Polling the Polls: Will They Be Right?

Nov. 6, 2006— -- Most -- but not all -- of the final weekend national polls for the 2006 midterm elections found a narrower, single-digit Democratic lead in congressional preferences among voters.

It's 51-45 percent among likely voters in our ABC News/Washington Post poll completed on Saturday; an essentially identical 51-44 percent in a Gallup-USA Today poll completed Sunday; and 47-43 percent (with higher undecideds) in a Pew Research Center poll completed Saturday.

These differ from a CNN poll completed Sunday that has a 20-point Democratic lead. Similarly, Time and Newsweek polls completed Friday showed 15- to 16-point Dem. leads. In addition, a CBS News/New York Times poll completed last Tuesday showed an 18-point Democratic lead.

It's not easy to explain the CNN result in light of the concurrent ABC News/Post, Gallup and Pew polls. Likely voter modeling may explain some, but not all, of it. In any case, the weight of evidence in the most recent polls is that the race has tightened.

That's sensible. It reflects wavering but usually loyal Republican voters who have toyed with abandoning the party only to stay put. This fits with the dynamic of the campaign in which the Democrats have taken advantage of disenchantment with the Republicans without presenting clear policy alternatives of their own, particularly not on the fundamental issue, the war in Iraq.

In our poll this weekend, a majority of likely voters said the Democrats do not offer a clear direction that's different from the Republicans. The lack of a clear alternative makes the Democrats less sticky.

Public Still Believes Congress Isn't Working

That said, the public's basic mood has not changed.

Sixty percent of registered voters disapprove of how Congress is working, and 59 percent say the country's headed in the wrong direction. President Bush's 40 percent approval rating in our poll is the lowest for a president at midterm since 1950, and very close to Ronald Reagan's in 1982 (with unemployment then at a 42-year high). Truman and Reagan lost 29 and 26 seats, respectively, in those elections.
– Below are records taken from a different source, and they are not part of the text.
/-- A word written at a place, its tag set where `tag` says so (R109). -/
def SpPlace.write (s : State) (v : W64) (bad tag : Bool) : SpPlace → State
  | .here c w => s.modCore c (fun g =>
      let g := { (g.setBad 1 w bad).use [w] with sp := SMap.set 0 g.sp w v }
      if tag then g.setTags [w] true else g)
  | .frame t r o =>
    let s := setFrameWord s t r (frameData + o) v bad
    if tag then setFrameTag s t r o else s

/-- Bytes of a word replaced. -/
def putBytes (w : W64) (at_ n v : Nat) : W64 := setField w (8 * at_ + 8 * n - 1) (8 * at_) v

/-- A scratchpad word or a part of it combined: value `f old` over `n` bytes at byte `b` of the word; its tag, where `tag` says so, follows the
word's last byte (R110). -/
def spCombine (p : Packet) (core addr n : Nat) (bad rmw tag : Bool) (f : Nat → Nat) : Eng (Nat × Bool) := fun s =>
  let ps := p.places s core (addr / 8)
  if ps.any (SpPlace.locked s p) then ewait s
  else
    let part (w : W64) : Nat := w.toNat / 2 ^ (8 * (addr % 8)) % 2 ^ (8 * n)
    let old := match ps with | q :: _ => (let r := q.read s; (part r.1, r.2)) | [] => (0, false)
    .ok (old, ps.foldl (fun s q =>
      let (w, b) := q.read s
      q.write s (putBytes w (addr % 8) n (f (part w))) (bad || (b && (rmw || decide (n < 8)))) tag) s)

/-- A scratchpad word read by a packet's source, whole (R238). -/
def spSource (p : Packet) (core addr : Nat) : Eng (Nat × Bool) := fun s =>
  let g := s.core core
  if p.heldAt s core && g.locked [g.bank (addr / 8)] then ewait s
  else .ok (((SMap.get 0 g.sp (addr / 8)).toNat, g.bad 1 (addr / 8)), s.modCore core (fun g => g.use [addr / 8]))

/-- The source address of a row; a gather's index must be read for it (R233). -/
def Packet.rowSrc (p : Packet) (i idx : Nat) : Nat :=
  let st := if p.op = 3 then idx * p.len else i * p.sstr
  if p.ssp = 1 then p.src % 2 ^ 22 + st else (p.src + st) % 2 ^ 64
/-- The destination address of a row. -/
def Packet.rowDst (p : Packet) (i : Nat) : Nat :=
  if p.dsp = 1 then p.dst % 2 ^ 22 + i * p.dstr else (p.dst + i * p.dstr) % 2 ^ 64

/-- How many bytes the next write moves: one element, one destination word or part of one (R238). -/
def Packet.chunk (p : Packet) : Nat :=
  if p.arith && p.dsp != 2 then p.esize
  else
    let off := p.done % p.len
    min (8 - (if p.dsp = 0 then (p.rowDst (p.done / p.len) + off) % 8 else 0)) (p.len - off)

/-- One element combined (R238). -/
def Packet.combine (p : Packet) (e x : Nat) : Nat :=
  let f := p.fmt
  match p.op with
  | 4 => if f.isInt then (e + x) % 2 ^ f.width else (fadd f .rne 0 e x).1
  | 5 => fminmax true f e x
  | _ => fminmax false f e x

/-- The new value of an amo (R240). -/
def Packet.atomic (p : Packet) (old : Nat) : Nat :=
  let w := 8 * p.len
  let v := p.src % 2 ^ w
  match p.aop with
  | 0 => (old + v) % 2 ^ w
  | 1 => v
  | 2 => if old = p.aux % 2 ^ w then v else old
  | 3 => if signedOf w v < signedOf w old then v else old
  | _ => if signedOf w old < signedOf w v then v else old

/-- Payload bytes into the checksum: whole words are added, the rest is kept (R78, R239). -/
def feed (ck : W64) (i : Nat) (part : List Nat) : W64 × Nat × List Nat :=
  if 8 ≤ part.length then
    let w := (List.range 8).foldr (fun j a => part.getD j 0 + 256 * a) 0
    (ck + ckTerm i (BitVec.ofNat 64 w), i + 1, part.drop 8)
  else (ck, i, part)

/-- The bytes of a value. -/
def valBytes (v n : Nat) : List Nat := (List.range n).map (fun j => v / 2 ^ (8 * j) % 256)

/-- A packet after `n` more payload bytes of a value. -/
def Packet.advance (p : Packet) (v n : Nat) (bad kill : Bool) : Packet :=
  let (ck, i, part) := feed p.ck p.ckIdx (p.ckPart ++ valBytes v n)
  { p with done := p.done + n, ck := ck, ckIdx := i, ckPart := part, buf := p.buf.drop n, bad := p.bad || bad, badKill := p.badKill || kill,
           gidx := if (p.done + n) % max 1 p.len = 0 then p.gidx.drop 1 else p.gidx }

/-- CK64 of the payload when it is complete (R78). -/
def Packet.checksum (p : Packet) : W64 :=
  if p.ckPart.isEmpty then p.ck
  else p.ck + ckTerm p.ckIdx (BitVec.ofNat 64 (p.ckPart.foldr (fun b a => b + 256 * a) 0))

/-- Every page of the bytes `lo` to `hi - 1` of the payload, of one 64-byte line, is translated before the line's first access (R246). -/
def linePages (p : Packet) (w : Via) (lo hi : Nat) : Nat → Eng Unit
  | 0 => pure ()
  | f + 1 =>
    if hi ≤ lo then pure ()
    else do
      let i := lo / p.len
      let off := lo % p.len
      let k := min (hi - lo) (p.len - off)
      if p.ssp = 0 then
        let a := p.rowSrc i (p.gidx.getD (i - p.done / p.len) 0) + off
        let _ ← eTrans w (a % 2 ^ 64) .read
        let _ ← eTrans w ((a + k - 1) % 2 ^ 64) .read
        pure ()
      else pure ()
      if p.dsp = 0 then
        let acc := if p.arith then Acc.rmw else Acc.write
        let _ ← eTrans w ((p.rowDst i + off) % 2 ^ 64) acc
        let _ ← eTrans w ((p.rowDst i + off + k - 1) % 2 ^ 64) acc
        pure ()
      else pure ()
      linePages p w (lo + k) hi f

/-- A gather whose list word for a row before payload byte `hi` is not read yet: that row (R233). -/
def Packet.needsIndex (p : Packet) (hi : Nat) : Option Nat :=
  let i := p.done / p.len + p.gidx.length
  if p.op = 3 ∧ i ≤ (hi - 1) / p.len then some i else none

/-- The next 64-byte line of the payload is made ready (R246): its list words are read, one a step, and then its pages are translated. -/
def payloadAhead (p : Packet) (w : Via) : Eng Packet :=
  let hi := min (p.ahead + 64) p.total
  match p.needsIndex hi with
  | some i => do
    let (x, b, k) ← cReadIn w ((p.aux + 4 * i) % 2 ^ 64) 4
    if b then epoison k else pure { p with gidx := p.gidx ++ [x] }
  | none => do
    linePages p w p.ahead hi 64
    pure { p with ahead := hi }

/-- The next source word of the payload is read whole, or the part of it that its row covers (R238). -/
def payloadRead (p : Packet) (w : Via) : Eng Packet := do
  let pos := p.done + p.buf.length
  let off := pos % p.len
  let a := p.rowSrc (pos / p.len) (p.gidx.headD 0)
  if p.ssp = 1 ∧ spBytes < a + p.len then efail 2
  else
    let k := min (8 - (a + off) % 8) (p.len - off)
    if p.ssp = 1 then
      let (v, b) ← spSource p (spaceCore p.src) (a + off)
      pure { p with buf := p.buf ++ (valBytes (v / 2 ^ (8 * ((a + off) % 8))) k).map (fun x => (x, b)), bad := p.bad || b }
    else
      let (v, b, kl) ← cReadIn w ((a + off) % 2 ^ 64) k
      pure { p with buf := p.buf ++ (valBytes v k).map (fun x => (x, b)), bad := p.bad || b, badKill := p.badKill || kl }

/-- The next `n` bytes of the payload, of which one is poisoned if `b`, are written (R233, R238). -/
def payloadWrite (p : Packet) (w : Via) (n v : Nat) (b : Bool) : Eng Packet := do
  let i := p.done / p.len
  let off := p.done % p.len
  match p.dsp with
  | 3 => pure (p.advance v n b false)
  | 2 =>
    let q := p.advance v n b false
    let cells := p.row ++ [v % 2 ^ 32, v / 2 ^ 32]
    let bads := p.rowBad ++ [b, b]
    if off + n = p.len then
      fun s => .ok ({ q with row := [], rowBad := [] }, s.modCore (spaceCore p.dst) (fun g =>
        { g with wins := g.wins.map (fun x => if x.desc = p.line && x.seq == p.seq then { x with ready := x.ready ++ [(i, cells, bads)] } else x) }))
    else pure { q with row := cells, rowBad := bads }
  | 1 =>
    let a := p.rowDst i + off
    let tag := p.cact == 3 && !p.ckv && a % 8 + n == 8
    let (_, ob) ← spCombine p (spaceCore p.dst) a n b p.arith tag (fun e => if p.arith then p.combine e v else v)
    pure (p.advance v n (b || (p.arith && ob)) false)
  | _ =>
    if p.arith then
      let (_, ob, ok) ← cRmw w ((p.rowDst i + off) % 2 ^ 64) n b (fun e => p.combine e v)
      pure (p.advance v n (b || ob) ok)
    else
      cWrite w ((p.rowDst i + off) % 2 ^ 64) n v b
      pure (p.advance v n b false)
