/-- LAUNCH_ACCEPT: the next claim of the k-th queue is read once its valid word is there, RIDX rises, and the record is checked (R231, R310, R312). A
poisoned slot is refused with code 8, one whose page is absent waits for its fault, one that is refused access takes code 4 (R362, R377). -/
def launchAccept (s : State) (die k peers : Nat) : State :=
  match (s.die die).lqs[k]? with
  | none => s
  | some q =>
    let ag : Agent := .dispatch die
    let c := (s.word (64 * q.line + 8)).toNat
    let va := q.ring + 128 * (c % 2 ^ q.lsize)
    if q.stall || (s.word (64 * q.line)).toNat = c || decide (64 ≤ (s.die die).openRecs q.serial) || !s.reach die (64 * q.line) then s
    else
      let s := s.loadHome ag (64 * q.line) 1
      let take (s : State) (ws : List W64) (code : Option Nat) : State :=
        let s := { s with serial := s.serial + 1 }
        let r := newRec s die q c ws
        let s := { s with claims := s.claims.filter (fun x => !(x.line == q.line && x.seq == c)) }
        let s := s.storePhys ag (64 * q.line + 8) 8 ((c + 1) % 2 ^ 64)
        let s := s.modLq die q.num (fun x => { x with failed := false })
        let s := s.modDie die (fun d => { d with recs := d.recs ++ [r] })
        match code with
        | some code => refuseRec s r code 0xFFF
        | none => match recReject s ws peers with
          | some code => refuseRec s r code 0xFFF
          | none => s
      let w : Via := ⟨ag, die, q.asid, false⟩
      let stop (s : State) (e : Stop) : State :=
        let s := s.after ag e
        match e.halt with
        | .absent asid va acc lvl => dispatchFault (s.modLq die q.num (fun x => { x with stall := true })) die asid va acc lvl q.num 0xFFF q.serial
        | .poison _ => take s [] (some 8)
        | .fail _ => take s [] (some 4)
        | .wait => s
      if q.failed then take s [] (some 4)
      else match (do let x ← eTrans w va .read
                     let v ← cReadIn w va 8
                     pure (x.1, v.1) : Eng (Nat × Nat)).on s with
        | .error e => stop s e
        | .ok ((pa, v), s) =>
          if fieldOf (BitVec.ofNat 64 v) 63 40 ≠ c % 2 ^ 24 || s.slotPending pa va q.asid then s
          else match (eReads w va 16).on s with
            | .error e => stop s e
            | .ok (ws, s) => take s ws none

/-! ### Eligibility (R316, R317) -/

/-- Has the previous claim of the queue finished? -/
def prevDone (s : State) (r : Launch) : Bool :=
  match (s.die r.die).recs.find? (fun x => x.lq.serial == r.lq.serial && x.audit.isNone && (x.seq + 1) % 2 ^ 64 == r.seq) with
  | none => true
  | some x => if (trigLevel x.words).isSome then x.trig else x.state == .finished

/-- ELIGIBLE: the k-th record of a die becomes eligible when its conditions hold (R316, R317); a failing dependence word is watched. -/
def eligibleStep (s : State) (die k : Nat) : State :=
  match (s.die die).recs[k]? with
  | none => s
  | some r =>
    if r.state != .waiting || r.watch.isSome || r.wait || !s.depsDone r.tid r.rank r.deps || (recAfter r.words && !prevDone s r) then s
    else
      let s := s.raise (.dispatch die) (s.depTs r.tid r.rank r.deps)
      let yes (s : State) : State := makeEligible s r
      let da := fieldOf (wordAt r.words 3) 47 0
      if da = 0 then yes s
      else if r.failed then refuseRec s r 4 0xFFF
      else match (do let x ← eTrans ⟨.dispatch die, die, recAsid s r, false⟩ (sx48 da) .read
                     let v ← eRead ⟨.dispatch die, die, recAsid s r, false⟩ (sx48 da)
                     pure (x.1, v) : Eng (Nat × W64)).on s with
        | .error e => match e.halt with
          | .absent asid va acc lvl =>
            dispatchFault ((s.after (.dispatch die) e).modRec die r.serial (fun x => { x with wait := true })) die asid va acc lvl r.lq.num 0xFFF r.serial
          | .poison _ => refuseRec (s.after (.dispatch die) e) r 8 0xFFF
          | .fail _ => refuseRec (s.after (.dispatch die) e) r 4 0xFFF
          | .wait => s.after (.dispatch die) e
        | .ok ((pa, v), s) =>
          if (wordAt r.words 4).toInt ≤ v.toInt then yes s
          else s.modRec die r.serial (fun x => { x with watch := some (pa / 64) })

/-- Is the bind of a record under way: its installation waits for a page (R315, R332)? -/
def Launch.binding (r : Launch) : Bool := r.state == .eligible && r.wait

/-- The accepted and unbound records that name a sequence, an address under their queues' ASID (R311, R331, R332). -/
def seqRecs (s : State) (asid seq : Nat) : List Launch :=
  s.dies.flatMap (fun d => d.2.recs.filter (fun r =>
    (r.state == .waiting || r.state == .eligible) && recAsid s r == asid && recSpv r.words && fieldOf (wordAt r.words 7) 47 8 == seq))
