-- ==== Sys2Proof/Certificates/Slice0/Obligations.lean ====
section
/-! DEFINITION. The statements for the provers, from the numbered rules of spec/. -/

open Sys2Proof Sys2Proof.Machine

/-! ### The step and the bundle -/

/-- A step runs the decoded instruction. When the bundle at the ACTIVE context's pc decodes to instruction i alone in its slot, the guard is
true, the bundle is not the image's last, and nothing stands before its fetch, then the step is exec of i (the core's tags kept first, for Mace's
tests in this cycle, R109), the end of the core's cycle (engines, clocks, results that land), and the round of the other agents (DESIGN CHOICE, log
entry 4). -/
def Obligations.StepRunsDecodedBundle : Prop :=
  ∀ (s t : State) (c sl : Nat) (b : Bundle) (i : Instr),
    Acts s c → s.moves = [] → s.pstate = 0 → s.focus < 320 → (s.core s.focus).Ready c → (s.ctx c).AtBundle →
    (s.seal (s.ctx c).handle).code[(s.ctx c).pc / 32]? = some b → sl < 8 → decodeBundle b = .ok (aloneIn sl i) → i.isNop = false →
    readGuard s c i.guard = true → (s.ctx c).pc + 32 < s.imageLen (s.ctx c).handle → exec i (keepTags s s.focus) = .next t →
    step s = .next (advance (settleAll (endCycle t s.focus)))

/-- A slot whose guard is false has no effect (R39), whatever the instruction: the bundle in which it stands alone changes nothing of the
machine but the context's place; and so has the NOP of every slot (R37). -/
def Obligations.FalseGuardsAndNopsHaveNoEffect : Prop :=
  ∀ (s : State) (c : Nat) (i : Instr), Acts s c →
    (∀ o, slotOp i = some o → i.isNop = false → readGuard s c i.guard = false → exec i s = .next (issuedNext s c)) ∧
    (i ∈ [Instr.brNop, .saNop, .sbNop, .ldNop, .vxNop, .mxNop, .dxNop, .sqNop] → exec i s = .next (issuedNext s c))

/-- A bundle issues whole or not at all (R9): where a later slot of the bundle does not let it issue, an earlier slot's effect is not there
either: the outcome depends on the state before the bundle alone, in which the bundle's accesses have been translated (R359). Here a slot that
would issue with any effect t, beside one that traps. -/
def Obligations.BundleIsWholeOrNothing : Prop :=
  ∀ (s t : State) (c code : Nat) (info : W64) (o p : SlotOp),
    let w := walkSlots c [o, p] s
    readGuard w c o.guard = true → o.run c w = .issued t → readGuard t c p.guard = true → p.run c t = .trap code info →
    issueSlots c [o, p] s = takeTrap w c code info (w.ctx c).handle (w.ctx c).pc

/-- No instruction of the table is refused, and none stops the machine: each has a next state from every state. -/
def Obligations.EveryInstructionAnswersNext : Prop := ∀ (i : Instr) (s : State), ∃ t, exec i s = .next t

/-- A step stops for two reasons only, neither of which a sealed image on an existing core can bring about: the core that moves is none of the
320 (R4), exactly then with `noCore`; or the context that holds issue on it, at its bundle boundary, would fetch what no sealed image holds
(R52, R55), exactly then with `unsealed`. Every other step has a next state. A step is never refused. Which core moves is the model's choice
(DESIGN CHOICE, log entry 4). -/
def Obligations.StepStopsOnlyOutsideTheMachine : Prop :=
  ∀ (s : State),
    (step s = .fault .noCore ↔ ∃ g u, CoreMoves s g u ∧ 320 ≤ g) ∧
    (step s = .fault .unsealed ↔ ∃ g u, CoreMoves s g u ∧ g < 320 ∧ FetchesNoBundle u g) ∧
    ((∃ t, step s = .next t) ∨ step s = .fault .noCore ∨ step s = .fault .unsealed)
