/-! ### Slot instructions -/

/-- A slot instruction is its row alone in a bundle, under its own guard. -/
theorem exec_of_slotOp {i : Instr} {o : SlotOp} (h : slotOp i = some o) (s : State) : exec i s = issueOne o s ∧ o.guard = i.guard := by
  cases i <;> cases h <;> exact ⟨rfl, rfl⟩

/-- A bundle whose one slot has a false guard walks nothing (R39). -/
theorem walkSlots_guard_false {s : State} {c : Nat} {o : SlotOp} (hg : readGuard s c o.guard = false) : walkSlots c [o] s = s := by
  simp only [walkSlots, hg, Bool.not_false, Bool.true_or, if_true]
  split <;> rfl

/-- A bundle of one slot whose guard is false, whatever its access. -/
theorem issueOne_guard_false {s : State} {c : Nat} {o : SlotOp} (h : Acts s c) (hg : readGuard s c o.guard = false) :
    issueOne o s = .next (issuedNext s c) := by
  unfold issueOne
  simp only [h.acting, issueSlots, walkSlots_guard_false hg, runSlots, hg, Bool.not_false, if_true]
  rw [finishIssue_seq h.between, settleIssue_calm (h.toCalm.congr (issuedNext_unwinds s c) (issuedNext_tasks s c))]

/-- A bundle of one slot always has a next state. -/
theorem issueOne_next (o : SlotOp) (s : State) : ∃ t, issueOne o s = .next t := by
  unfold issueOne
  split <;> exact ⟨_, rfl⟩

/-- The NOP of a slot, alone in its bundle. -/
theorem issueOne_nop {s : State} {c slot : Nat} (h : Acts s c) : issueOne ⟨slot, always, noAccess, opNop⟩ s = .next (issuedNext s c) :=
  issueOne_issued h rfl rfl rfl h.between h.toCalm

/-- Settles O2: a false guard is `issueOne_guard_false`, a NOP `issueOne_nop`. -/
theorem falseGuardsAndNopsHaveNoEffect : Obligations.FalseGuardsAndNopsHaveNoEffect := by
  intro s c i h
  refine ⟨fun o ho _ hg => ?_, fun hi => ?_⟩
  · obtain ⟨he, hgo⟩ := exec_of_slotOp ho s
    rw [he]
    exact issueOne_guard_false h (hgo ▸ hg)
  · simp only [List.mem_cons, List.not_mem_nil, or_false] at hi
    rcases hi with rfl | rfl | rfl | rfl | rfl | rfl | rfl | rfl <;> exact issueOne_nop h

/-- Settles O3: the effect of the earlier slot is in the state that `runSlots` gives up where an answer prevents issue. -/
theorem bundleIsWholeOrNothing : Obligations.BundleIsWholeOrNothing := by
  intro s t c code info o p w hgo hro hgp hrp
  have run : runSlots c [o, p] w = (t, [.trap code info]) := by simp [runSlots, hgo, hro, hgp, hrp]
  have taken : takenOf [.trap code info] = some (.trap code info) := by
    unfold takenOf
    by_cases hc : code = 6 <;> simp [lowestOf, Verdict.sched, hc]
  simp only [issueSlots, w, run, settle, freezeSpent, taken]

/-- Settles O4: a slot instruction is `issueOne_next`; a device step is its effect, settled. -/
theorem everyInstructionAnswersNext : Obligations.EveryInstructionAnswersNext := by
  intro i s
  cases h : slotOp i with
  | some o =>
    rw [(exec_of_slotOp h s).1]
    exact issueOne_next o s
  | none => cases i <;> cases h <;> exact ⟨_, rfl⟩

/-! ### The stops of a step -/

/-- The ACTIVE context's part of a cycle stops where its fetch finds no bundle, with `unsealed`, and nowhere else. -/
theorem issuePhase_error_iff {v : State} {g c : Nat} {f : Fault} : issuePhase v g c = .error f ↔
    f = .unsealed ∧ ∃ w, boundary v c = (w, false) ∧ (fetchFrom c ((w.seal (w.ctx c).handle).code.length + 1) w).1 = .bad := by
  unfold issuePhase
  rcases hb : boundary v c with ⟨w, spent⟩
  cases spent
  case true => simp
  case false =>
    rcases hf : fetchFrom c ((w.seal (w.ctx c).handle).code.length + 1) w with ⟨k, u⟩
    cases k
    case bad => simp [hf, eq_comm]
    case skip => simp [hf]
    case pastEnd ev =>
      simp only [hf, Prod.mk.injEq, and_true, exists_eq_left', reduceCtorEq, and_false, iff_false]
      split <;> simp
    case slots ops =>
      simp only [hf, Prod.mk.injEq, and_true, exists_eq_left', reduceCtorEq, and_false, iff_false]
      split
      · simp
      · split <;> simp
Moreover, as pointed out in our Sunday analysis, the Republicans won the national House vote by seven points -- not 16 or 20 -- in 1994, and that was enough to get them 52 seats. Neither party has won by 16 points since the immediate post-Watergate election of 1974.

The trend in voter preferences appears to occur where you'd most expect it -- among usual Republican voters returning home. The biggest of the shifts we noted this weekend were among married men, previously undecided independents and the financially better off.

It's still a 50-50 country in basic political sentiment. The long-term trends in political party identification are still toward convergence. That makes the six-point Democratic lead in our poll look impressive in its own right.

In the House, both national sentiment and ABC's Political Unit's intelligence suggest there will be significant gains for the Democrats. In the Senate, state polls indicate a continued close contest for control.

Fundamentally, the long-term trend in this country is still a 50-50 nation. And the short-term trend in this election is still one of unhappiness with the current Republican leadership, inspired by an unpopular war.